Ainsi, en 1953, aucun juré n’aurait l’idée de primer :
– Julien Gracq, qui avait reçu le Goncourt en 1951 pour Le Rivage des Syrtes… et l’avait refusé avec fracas, geste symbolique qui ridiculisa durablement la machine des prix ;
– Albert Camus, dont L’Homme révolté secoue depuis deux ans le paysage intellectuel ;
– Jean Genet, que les jurés n’oseraient même pas lire publiquement ;
– Louis-Ferdinand Céline, dont la noirceur et la disgrâce politique rendent une récompense impossible ;
– Marguerite Duras, encore en marge, qui n’a rien du profil « académique » ;
– Samuel Beckett, alors en pleine ascension, et pourtant invisible aux yeux du cénacle ;
– Henri Michaux, innommable dans les catégories du moment ;
– ou encore Blaise Cendrars, déjà mythe, jamais prix.
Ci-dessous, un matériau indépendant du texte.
theorem dynamicHeader_leaves {s t : State} (h : settle (dynamicHeader s) = .next t) : CoreLeaves s.regs t := by
  refine settle_leaves h (fun hok => ?_) fun herror => (dynamicHeader_eq_error herror).leaves
  obtain ⟨rfl, -, -⟩ := dynamicHeader_eq_ok hok
  exact .goesOn _ rfl rfl

theorem matchLength_leaves {i : Nat} {s t : State} (h : settle (matchLength i s) = .next t) :
    CoreLeaves s.regs t := by
  rcases matchLength_cases i s with ⟨-, e⟩ | ⟨-, e⟩ <;> rw [e] at h <;> cases h
  · exact .goesOn _ rfl rfl
  · exact failInflate_leaves

theorem matchDistance_leaves {d : Nat} {s t : State} (h : settle (matchDistance d s) = .next t) :
    CoreLeaves s.regs t := by
  refine settle_leaves h (fun hok => ?_) fun herror => (matchDistance_eq_error herror).leaves
  obtain ⟨u, hu, rfl, -, -⟩ := matchDistance_eq_ok hok
  exact .goesOn _ rfl (copyBack_eq_ok hu).1.regs

theorem appendLengths_leaves (new : List Nat) (s : State) : CoreLeaves s.regs (appendLengths new s) := by
  unfold appendLengths nextLength
  split <;> exact .goesOn _ rfl rfl

theorem appendRun_leaves {v base bits : Nat} {s t : State} (h : settle (appendRun v base bits s) = .next t) :
    CoreLeaves s.regs t := by
  rcases appendRun_cases v base bits s with ⟨-, -, e⟩ | ⟨-, -, e⟩ | ⟨-, e⟩ <;> rw [e] at h <;> cases h
  · exact .of_regs (setBitpos_regs _ s) (appendLengths_leaves _ _)
  · exact .of_regs (setBitpos_regs _ s) failInflate_leaves
  · exact failInflate_leaves

theorem execLit_leaves {byte : Nat} {s t : State} (h : execLit byte s = .next t) : CoreLeaves s.regs t := by
  unfold execLit at h
  by_cases hfull : s.inf.destLen = s.inf.destCap
  · rw [putByte_full hfull] at h
    cases h
    exact failInflate_leaves
  · rw [putByte_ok hfull] at h
    cases h
    exact .goesOn _ rfl rfl

theorem exec_blockHdr_leaves {b : BitVec 3} {s t : State} (h : exec (decodeBlockHdr b) s = .next t) :
    CoreLeaves s.regs t := by
  unfold decodeBlockHdr at h
  split at h
  · exact .of_regs (enterBlock_regs _ _ _ s) (storedBody_leaves h)
  · cases h; exact .goesOn _ rfl rfl
  · exact .of_regs (enterBlock_regs _ _ _ s) (dynamicHeader_leaves h)
  · cases h; exact .of_regs (enterBlock_regs _ _ _ s) failInflate_leaves

theorem exec_codeLen_leaves {v : Nat} {i : Instr} {s t : State} (hi : decode .codeLen v = .ok i)
    (h : exec i s = .next t) : CoreLeaves s.regs t := by
  simp only [decode, decodeCodeLen] at hi
  split at hi
  · cases hi; cases h; exact appendLengths_leaves _ s
  split at hi
  · cases hi
    simp only [exec, execClRepeat] at h
    split at h
    · cases h; exact failInflate_leaves
    · exact appendRun_leaves h
  split at hi
  · cases hi; exact appendRun_leaves h
  split at hi
  · cases hi; exact appendRun_leaves h
  · cases hi

theorem exec_litLen_leaves {v : Nat} {i : Instr} {s t : State} (hi : decode .litLen v = .ok i)
    (h : exec i s = .next t) : CoreLeaves s.regs t := by
  simp only [decode, decodeLitLen] at hi
  split at hi
  · cases hi; exact execLit_leaves h
  split at hi
  · cases hi; cases h; exact endBlock_leaves s
  split at hi
  · cases hi; cases h; exact failInflate_leaves
  split at hi
  · cases hi; cases h; exact failInflate_leaves
  split at hi
  · next hx => cases hi; exact matchLength_leaves (exec_lengthInstr hx s ▸ h)
  · cases hi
Lebesque a beau ne pas citer ces noms, ils hantent son texte, comme des spectres de la littérature véritable face au mécanisme ronronnant des prix.
Et c’est tout le sens de sa charge : le Goncourt récompense rarement les écrivains dont la littérature modifie réellement la vie des lecteurs. Il consacre plutôt ce que le milieu attend, ce que la presse peut commenter, ce que les libraires peuvent vendre — une « délectation bourgeoise », pour reprendre l’expression de l’époque.
À travers les figures éphémères qu’il convoque, Lebesque entraîne le lecteur vers un constat amer : la valeur littéraire ne se décrète pas dans un salon parisien. Et si les prix restent un rituel social, ils disent parfois moins sur l’état de la littérature que sur celui du pays — ses peurs, ses illusions, ses besoins de sacraliser des figures consensuelles au détriment de la vigueur littéraire.
En 1953, ce décalage saute aux yeux. Le Goncourt couronne Pierre Gascar pour Les Bêtes, un choix estimable mais prudent. Pendant ce temps, la littérature véritable se débat ailleurs : dans L’Étranger, dans Moloy, dans La Nausée, dans les poèmes de René Char, dans la prose enfiévrée de Bataille, dans les interrogations politiques de Sartre, dans les refus de compromis de Gracq.
Lebesque, moraliste sans pose, invite alors à retrouver un rapport simple : aimer les livres, non les récompenses. Et à ne pas confondre le tintamarre des prix avec la rumeur durable de la littérature.